Italian rhythmic gymnast

Letizia Cicconcelli (born 7 October 1999) is an Italian group rhythmic gymnast. A member of the national squad since 2015, she is the 2018 World Group All-around silver medalist and two-time European (2018) Group All-around silver medalist.

==Career==
===Junior===
She first appeared in Italian National team in 2013, when she was a member of a junior group which competed at the 2013 European Junior Championships and placed 6th in Group All-around and in 5 Hoops Final as well. A year later, she competed as individual at the 2014 European Junior Championships and took 6th place in Team competition together with teammates Maria Vilucchi, Arianna Malavasi and Ginevra Fiore Parrini. She was the most successful amongst them and qualified for both apparatus finals she competed with. She ended on 6th place with ball and 7th place with ribbon.

===Senior===
In 2015 she made her senior debut at Italian National Championships where she won the bronze medal in All-Around behind Veronica Bertolini and Alessia Russo. She earned a spot to compete at the 2015 World Championships in Stuttgart, Germany. She and her previously mentioned teammates took 14th place in the Team competition and she placed 52nd in Ribbon Qualifications.

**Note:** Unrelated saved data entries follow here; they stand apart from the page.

-- ==== Sys2Proof/Word.lean ====
section
/-! DEFINITION. The word types of the N9 model and the total table that every indexed register group is held in. -/

namespace Sys2Proof

/-- One byte, as flash, OTP, frames and messages hold it. -/
abbrev Byte := BitVec 8

/-- One 32-bit register word (R8, R527). -/
abbrev Word := BitVec 32

/-- A physical quantity in SI units. The Catalogue gives binary32 values (R8), each an exact rational. -/
abbrev Q := Rat

/-- A total table over keys: a value for every key, `dflt` where nothing else is listed.
It holds the N9's indexed groups (gate channels, queues, ports, slots) as plain data. -/
structure Tab (κ : Type) (α : Type) where
  dflt : α
  ov : List (κ × α)
  deriving DecidableEq, Repr

/-- The value listed for a key, if any. -/
def Tab.find {κ α : Type} [DecidableEq κ] (k : κ) : List (κ × α) → Option α
  | [] => none
  | (j, v) :: rest => if j = k then some v else Tab.find k rest

/-- The value a table holds at a key. -/
def Tab.get {κ α : Type} [DecidableEq κ] (t : Tab κ α) (k : κ) : α :=
  (Tab.find k t.ov).getD t.dflt

/-- A list of pairs with every pair of one key taken out. -/
def Tab.drop {κ α : Type} [DecidableEq κ] (k : κ) : List (κ × α) → List (κ × α)
  | [] => []
  | (j, v) :: rest => if j = k then Tab.drop k rest else (j, v) :: Tab.drop k rest

/-- The table with one key's value replaced. -/
def Tab.put {κ α : Type} [DecidableEq κ] (t : Tab κ α) (k : κ) (v : α) : Tab κ α :=
  { t with ov := (k, v) :: Tab.drop k t.ov }

/-- The table with one key's value changed by a function of it. -/
def Tab.upd {κ α : Type} [DecidableEq κ] (t : Tab κ α) (k : κ) (f : α → α) : Tab κ α :=
  t.put k (f (t.get k))

/-- The table that holds one value at every key. -/
def Tab.fill {κ α : Type} (v : α) : Tab κ α := { dflt := v, ov := [] }

/-- The table with every value changed by a function of it. -/
def Tab.map {κ α : Type} (t : Tab κ α) (f : α → α) : Tab κ α :=
  { dflt := f t.dflt, ov := t.ov.map (fun p => (p.1, f p.2)) }

/-- The table with the values of some keys changed, in the order of the list. -/
def Tab.updAll {κ α : Type} [DecidableEq κ] (t : Tab κ α) (ks : List κ) (f : κ → α → α) : Tab κ α :=
  ks.foldl (fun acc k => acc.upd k (f k)) t

/-- A count that stops at `2 ^ bits - 1` ("saturating" in the register tables). -/
def satInc (bits n : Nat) : Nat := min (n + 1) (2 ^ bits - 1)

/-- A count that stops at `2 ^ bits - 1`, raised by several at once. -/
def satAdd (bits n k : Nat) : Nat := min (n + k) (2 ^ bits - 1)

/-- A count that wraps at `2 ^ bits` ("wrapping" in the register tables). -/
def wrapInc (bits n : Nat) : Nat := (n + 1) % 2 ^ bits

end Sys2Proof
end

In 2016, she took the silver medal in All-around at Italian National Championships behind Veronica Bertolini. She also took bronze medal in Hoop Final and two silver medals in Ball and Ribbon Final.

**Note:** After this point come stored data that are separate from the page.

-- ==== Sys2Proof/Machine/State.lean ====
section
/-! DEFINITION. The state of the N9 as plain data, and the state at the start of ACCESSION. -/

namespace Sys2Proof.Machine

/-- The reasons a step can stop with a fault. The spec gives every command an effect, so no meaning raises one: every fault of
the spec is a code of the collector (R532), held in `State.faults`. -/
inductive Fault where
  /-- Raised by no meaning; safe. -/
  | none
  deriving DecidableEq, Repr

/-- The reasons a step can be refused. -/
inductive Refusal where
  /-- Raised by an arm of `exec` whose command has no meaning yet; safe. -/
  | notModelled (mnemonic : String)
  deriving DecidableEq, Repr

/-- Meridian (05_meridian_pwm.md). -/
structure Mer where
  /-- The coarse-tick counter (R121). -/
  ct : Nat
  /-- Nanoseconds since step 4 of R69 (R535). -/
  ns : Nat
  /-- The crystal is accepted (R122); the loss latch is `Saf.xtalLatch`. -/
  xtalAcc : Bool
  /-- SENIOR as read at step 4 of R69 (R51). -/
  senior : Bool
  /-- The tap table in use and the shadow table with its N_e, once ready (R123, R125). -/
  taps : List Nat
  shadow : Option (List Nat × Nat)
  /-- R124 limited at least one tap of the shadow table. -/
  shadowLim : Bool
  /-- N_e behind the codes in use, LSB 1/16 element. -/
  ne : Nat
  firstCal : Bool
  missRun : Nat
  /-- The present period's measurement was discarded (R126). -/
  discarded : Bool
  discRun : Nat
  swaps : Nat
  limited : Nat
  /-- Signed error of local fabric time at its last correction, ft. -/
  ftErr : Int
  deriving DecidableEq, Repr


/-- One PWM group (R128 to R140). -/
structure PwmGrp where
  running : Bool
  /-- The first latch since the start has been taken (R139). -/
  latched : Bool
  /-- Carrier period in use, ft. -/
  period : Nat
  /-- A requested period (R135). -/
  reqPeriod : Option Nat
  /-- MODE 0: the half that runs began at a valley. -/
  rising : Bool
  /-- The latched value E of each leg, ft; in MODE 2 the offset of each leg. -/
  e : List Nat
  /-- The values of the half (or period) before the last latch. -/
  ePrev : List Nat
  /-- The values written since the last latch. -/
  next : Option (List Nat)
  /-- MODE 2: the offsets the legs still move to (R137). -/
  target : List Nat
  /-- ANCHOR 2: offset behind group 0; ANCHOR 1: phase error; ft. -/
  phase : Int
  /-- What this period is longer or, negative, shorter than the carrier period (R138, R150), ft. -/
  stretch : Int
  /-- The running half began at the first latch since the start (R139). -/
  first : Bool
  /-- Length of the running half-period, in MODE 1 and 2 of the running period, and of the one before, ft. -/
  span : Nat
  spanPrev : Nat
  runB : Bool
  anchHold : Bool
  anchLock : Bool
  lateLast : Bool
  minp : Nat
  clip : Nat
  /-- High sides whose legs were pre-charged at the last start (R258). -/
  precharged : List Chan
  /-- What is left of that pre-charge, in ticks of 25 ns (R258). -/
  preLeft : Nat
  deriving DecidableEq, Repr

/-- A stopped group. -/
def PwmGrp.reset : PwmGrp :=
  { running := false, latched := false, period := 0, reqPeriod := none, rising := false, e := [], ePrev := [], next := none, target := [], phase := 0, stretch := 0, first := false, span := 0, spanPrev := 0, runB := false, anchHold := false, anchLock := false, lateLast := false, minp := 0, clip := 0, precharged := [], preLeft := 0 }

/-- One traction set of the Orrery (06_orrery_current_control.md). Currents are run-time codes (R8) unless in A. -/
structure OrrSet where
  running : Bool
  /-- The last sample instant's scaled codes of U, V, W, X. -/
  iu : Int
  iv : Int
  iw : Int
  ix : Int
  /-- Offsets in use. -/
  ofsU : Int
  ofsV : Int
  ofsW : Int
  ofsX : Int
  /-- Sample instants the start trim still takes, and the sums of its samples (R160). -/
  trimLeft : Nat
  sumU : Int
  sumV : Int
  sumW : Int
  sumX : Int
  trimStart : Bool
  /-- Consecutive samples above SUM_LIM (R159). -/
  sumRun : Nat
  sumErr : Nat
  trims : Nat
  deriving DecidableEq, Repr

/-- The committed control state of a set (R163 step 10). -/
structure OrrCtl where
  xd : Q
  xq : Q
  xfw : Q
  tcomp : Q
  w0 : Q
  w1 : Q
  w2 : Q
  /-- Low-passes of R177 for x_d, x_q, s_d, s_q. -/
  lpXd : Q
  lpXq : Q
  lpSd : Q
  lpSq : Q
  band : Nat
  /-- No update since the start: the band is chosen without hysteresis (R170). -/
  fresh : Bool
  vdc : Q
  staleRun : Nat
  deriving DecidableEq, Repr

/-- What the last committed update of a set reports (R163 to R177). -/
structure OrrView where
  id : Q
  iq : Q
  idRef : Q
  iqRef : Q
  vd : Q
  vq : Q
  mCmd : Q
  m : Q
  ovm : Nat
  fwAct : Bool
  ilimAct : Bool
  tclip : Bool
  wclip : Bool
  learn : Bool
  theta : Nat
  we : Q
  lateLast : Bool
  lateRun : Nat
  lateTotal : Nat
  deriving DecidableEq, Repr

/-- The targets and limit Io writes for a set (R17, R18, R172, R173). -/
structure OrrTgt where
  /-- The target is a current target (TGT = 1). -/
  current : Bool
  torque : Q
  id : Q
  iq : Q
  /-- The current limit Io writes, A; none before it writes one. -/
  limit : Option Q
  deriving DecidableEq, Repr

/-- Torque management on Io and the DC-link paths (07_torque_management.md). -/
structure Tm where
  /-- LIM_A and LIM_B of R191. -/
  limA : Nat
  limB : Nat
  /-- T_ax, ΔT and HOLD of the last valid request (R185). -/
  tAx : Q
  dT : Q
  hold : Bool
  /-- The request is within its timeout. -/
  reqValid : Bool
  /-- A request stream that was valid has timed out, for so many task periods (R192). -/
  lostMs : Option Nat
  idleA : Bool
  idleB : Bool
  /-- Targets applied in the last task period, N·m. -/
  tA : Q
  tB : Q
  /-- A start of the set has been requested and its group has not started yet (R193, R206). -/
  startA : Bool
  startB : Bool
  /-- The service routine that runs: identifier and set (R194). -/
  svc : Option (Nat × TSet)
  /-- Consecutive missed Io task periods (R27). -/
  missRun : Nat
  /-- P_DIS and P_CHG of the vehicle's limit message while it is valid (R190). -/
  pLim : Option (Q × Q)
  deriving DecidableEq, Repr

/-- The DC-link samples and the brake chopper (R196 to R198). -/
structure DcLink where
  dclT : Q
  dclC : Q
  /-- A sense die's samples are stale (R22). -/
  stale1 : Bool
  stale2 : Bool
  bcActive : Bool
  bcStop : Bool
  /-- E / P at the last latch. -/
  bcDuty : Q
  /-- Resistor energy, J. -/
  bcEnergy : Q
  deriving DecidableEq, Repr

/-- The traction safe state of a set (R200 to R206). -/
structure SafeSet where
  /-- 0 not in safe state, 1 freewheel, 2 low-side ASC, 3 high-side ASC. -/
  st : Nat
  /-- A selection window runs. -/
  window : Bool
  /-- The window is a trial's. -/
  trial : Bool
  /-- E_ll at the last choice. -/
  ell : Q
  deriving DecidableEq, Repr

/-- What every position interface reports (08_position_speed.md). -/
structure PosSt where
  valid : Bool
  still : Bool
  neg : Bool
  idxSeen : Bool
  aid : Bool
  /-- An encoder has lost VALID since its last index event: its Hall aid does not make it VALID (R212). -/
  bad : Bool
  idxLvl : Bool
  code : Nat
  /-- θ_e at the last update or edge (R8 format). -/
  angle : Nat
  /-- ω_e, rad/s. -/
  speed : Q
  count : Int
  idx : Int
  idxNum : Nat
  drift : Int
  errTotal : Nat
  /-- Fine-tick times of the errors in the present window, newest first. -/
  errTimes : List Nat
  deriving DecidableEq, Repr

/-- The edge timing of an ABZ or Hall interface (R225 to R237). -/
structure EdgeSt where
  a : Bool
  b : Bool
  z : Bool
  /-- The direction of the last edge; 0 after standstill. -/
  dir : Int
  /-- Times of the timed edges since the last restart, newest first, at most seven, and the Hall steps crossed. -/
  times : List Nat
  steps : List Nat
  /-- n of R235. -/
  n : Nat
  /-- Mean edge period of the last measurement, s. -/
  mean : Q
  cref : Option Int
  /-- The last valid Hall code. -/
  lastCode : Nat
  /-- The angle is the middle of the sector: after a skip or the first code (R232, R233). -/
  mid : Bool
  deriving DecidableEq, Repr

/-- A resolver's converters, corrections, tracking loop and calibration (R213 to R220). -/
structure ResSt where
  th : Nat
  w : Q
  s0 : Q
  c0 : Q
  s90 : Q
  c90 : Q
  s180 : Q
  c180 : Q
  s270 : Q
  c270 : Q
  os : Q
  oc : Q
  k : Q
  phi : Q
  sdly : Nat
  amp : Q
  ampRun : Nat
  trkRun : Nat
  /-- Updates in a row that meet the VALID row of R212. -/
  good : Nat
  /-- The coarse tick at which the excitation started (R213). -/
  exc : Nat
  deriving DecidableEq, Repr

/-- The accumulation of one calibration turn (R218). -/
structure CalTurn where
  n : Nat
  travel : Int
  w0 : Q
  sumS : Q
  sumC : Q
  sumSS : Q
  sumCC : Q
  sumS1 : Q
  sumS1C : Q
  deriving DecidableEq, Repr

/-- An empty accumulation. -/
def CalTurn.empty : CalTurn := { n := 0, travel := 0, w0 := 0, sumS := 0, sumC := 0, sumSS := 0, sumCC := 0, sumS1 := 0, sumS1C := 0 }

/-- A SENT receiver (R221 to R224): accepted frames newest first, at most four, as fine-tick time and electrical angle. -/
structure SentSt where
  frames : List (Nat × Nat)
  prevCal : Option Q
  /-- The next frame is the first after a start or a rejection. -/
  first : Bool
  accRun : Nat
  /-- The sensor angle of the last accepted frame, before scaling, DIR and ANGLE_OFS (R223, R238). -/
  raw : Nat
  deriving DecidableEq, Repr

/-- An encoder emulation (R238 to R240): `want` counts the steps due, `out` the steps emitted, `shown` the count that A and B have shown since
the source was last VALID. -/
structure EmSt where
  started : Bool
  acc : Int
  want : Int
  out : Int
  shown : Int
  sync : Bool
  deriving DecidableEq, Repr

/-- What a gate output does (GD_Cn_STATUS.STATE, R243 to R255). -/
inductive OutSt where
  | off | on | soft
  deriving DecidableEq, Repr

In 2018, she joined Italian senior group and replaced injured Beatrice Tornatore at the 2018 European Championships in Guadalajara, Spain and won her first medals from this major international competition. Together with teammates Alessia Maurelli, Martina Centofanti, Agnese Duranti, Anna Basta and Martina Santandrea they won the silver medal in Group All-around and in 3 Balls + 2 Ropes Final, while they took the gold medal in 5 Hoops Final. Later that year they competed at the 2018 World Championships in Sofia, Bulgaria and won the gold medal in 3 Balls + 2 Ropes Final, silver in Group All-around and bronze in 5 Hoops Final. By placing in the top 3 in Group All-around they also qualified for the 2020 Summer Olympics in Tokyo, Japan.

In 2019, she and her group won the bronze medal in the 3 Hoops + 4 Clubs Final at the 2019 World Championships in Baku, Azerbaijan.

On 14 June 2021, she announced her retirement from competitive sport due to a back injury.